A loan of $15,000 helps a female-inspired support service scale to reach more entrepreneurial families.

Allison

Allison's story

My name is Allison. I moved to Northwest Arkansas in 2006 with my three young children to build a safer, more opportunistic life. Driven by a desire to provide for and be an example to them, I earned my undergraduate degree in Wellness (2009) and my Master’s in Recreation and Sports Management (2011) while working at their elementary school.

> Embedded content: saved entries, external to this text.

/-- Runs the word at a context's address on one sample (R349, R350, R355). -/
def runWord (s : State) (ch p : Nat) (x : DieCtx) (m : Nat) : MOut × DieCtx × State :=
  let r := codeAt s ch x.addr
  let s := r.2
  let w := mword r.1
  let d := ctxDesc x
  let c0 := condOf s ch p x m w.cond
  let c := if w.cinv then !c0 else c0
  let yields := w.yld || x.addr == 6144 + (d.op - 0x80) || (w.seq == 4 && (w.next == 2 || w.next == 11))
  let call := w.seq == 4 && decide (w.next < 6144)
  let s := if yields then busDrop s ch p else s
  let x := if yields then { x with yieldAt := now s } else x
  if yields && pfail s && !d.flags.testBit 0 && !x.vis then (.done, { x with status := some ST_SQUASHED }, s)
  else if w.alu = 7 ∧ !inOpen w.imm then (.vio 2, x, s)
  else if busBad x w ≠ 0 then (.vio (busBad x w), x, s)
  else if call && entBad s ch p x w.next != 0 then (.vio (entBad s ch p x w.next), x, s)
  else if call && decide (4 ≤ x.stack.length) then (.vio 6, x, s)
  else if needsBus (chsOf s ch) p w && !busFree s ch p then (.go, x, busWait s ch p)
  else
    let s := if needsBus (chsOf s ch) p w then busTake s ch p else s
    let nx := nextAddr s ch p x w c m
    if w.seq ≠ 6 ∧ w.seq ≠ 7 ∧ w.seq ≠ 3 ∧ nx.2.2 ≠ 0 then (.vio nx.2.2, x, s)
    else wordAct s ch p x w c m

/-- The end of a routine: the completion with the STATUS last set, ST_OK when it was never set (R349). -/
def finish (s : State) (ch p : Nat) (x : DieCtx) : State :=
  complete (ctxIdle s ch p) ch (ctxEnt x (ctxDesc x) (x.status.getD ST_OK) x.array x.dstat)

/-- A context runs a customer routine. -/
def isCust (x : DieCtx) : Bool := x.chain.any fun d => decide (0x80 ≤ d.op)

/-- The lowest die position whose context runs a customer routine. -/
def custCtx (c : Chs) : Option Nat := (c.ctx.find? fun e => isCust e.2).map (·.1)

/-- Takes the next CUSTOMER descriptor that satisfies `f`; its routine starts at its entry word (R354, R355). -/
def custBegin (s : State) (ch : Nat) (f : Desc → Bool) : State :=
  if !chsReady s ch then s
  else
    match pickAny (chsOf s ch) fun l => headCust l && (match l with | d :: _ => f d | [] => false) with
    | some (q, i, d :: l) =>
      let s := startChain s ch q i (d :: l)
      let c := chsOf s ch
      match SMap.find c.ctx d.die with
      | some x => chsPut s ch { c with ctx := SMap.put c.ctx d.die { x with addr := 6144 + (d.op - 0x80) }, want := c.want.filter (· != d.die) }
      | none => s
    | _ => s

/-- The context whose word runs next on a sample: the engine stays with a context until a yield point, or a word that waits, and then
moves to the one the sample names, or to the first (R349). -/
def engineCtx (c : Chs) (m : Nat) : Option Nat :=
  match c.cur with
  | some p => if (SMap.find c.ctx p).isSome then some p else custCtx c
  | none => if (match SMap.find c.ctx (smpPos m) with | some x => isCust x | none => false) then some (smpPos m) else custCtx c

/-- The engine may leave a context after a word: the next word is a yield point, or the word has waited in its place. -/
def engineFree (s : State) (ch a : Nat) (x : DieCtx) : Bool := x.addr == a || (mword (codeAt s ch x.addr).1).yld

/-- Runs customer routines over the samples that their words take; one that has not ended stays in its context. A carded sequencer, or one
with a machine check, executes no word (R88, R358). -/
def runRoutine (s : State) (ch : Nat) : List Nat → State
  | [] => s
  | m :: ms =>
    if (chsOf s ch).mc || carded s (midChs ch) then s
    else
      match engineCtx (chsOf s ch) m with
      | none => s
      | some p =>
        let x := SMap.getD (chsOf s ch).ctx p (ctxNew [] 3 0)
        match runWord s ch p x m with
        | (.go, x', s') =>
          let c := chsOf s' ch
          let cur := if engineFree s' ch x.addr x' then none else some p
          runRoutine (chsPut s' ch { c with ctx := SMap.put c.ctx p x', cur := cur }) ch ms
        | (.done, x', s') => runRoutine (finish (chsPut s' ch { chsOf s' ch with cur := none }) ch p x') ch ms
        | (.vio k, _, s') => chsVio s' ch p 7 k x.addr

/-- The next CUSTOMER descriptors are taken: that of the die which the first sample names, or the first where no customer routine runs;
and the routines run on. -/
def descCustomer (s : State) (ch : Nat) (samples : List Nat) : State :=
  if (chsOf s ch).mc then s
  else
    let s := if (custCtx (chsOf s ch)).isNone then custBegin s ch fun _ => true
      else match samples with
        | m :: _ => custBegin s ch fun d => d.die == smpPos m
        | [] => s
    runRoutine s ch samples

def execDescCustomer (ch : Fin 64) (samples : List Nat) (s : State) : Out := .next (descCustomer s ch.val samples)

end Sys2Proof.Machine
end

I grew up in rural America in an environment pulsing with dysfunction and poverty. Overcoming that has been my greatest professional and personal challenge which I chose to meet with formal education, trauma therapy and continued personal study into a breadth of topics that support family wellness. This life path has transformed me into an empathetic and resilient person. A lifelong learner intent to break generational cycles and create better for my children. Unfortunately, rewiring a brain wired for survival into a brain wired for success only just starts with the choice to do so. Accomplishing it takes years of persistence in the face of great obstacles and courage in the face of great judgement. Resilience, I’ve learned, doesn't look the way it sounds. It sounds honorable but resilience is messy. Resilience looks and feels like someone who doesn’t know how to fit in and gets rejected but keeps showing up anyway. Resilience is the choice to keep going when quitting is a much easier choice. And then to do it again and again and again.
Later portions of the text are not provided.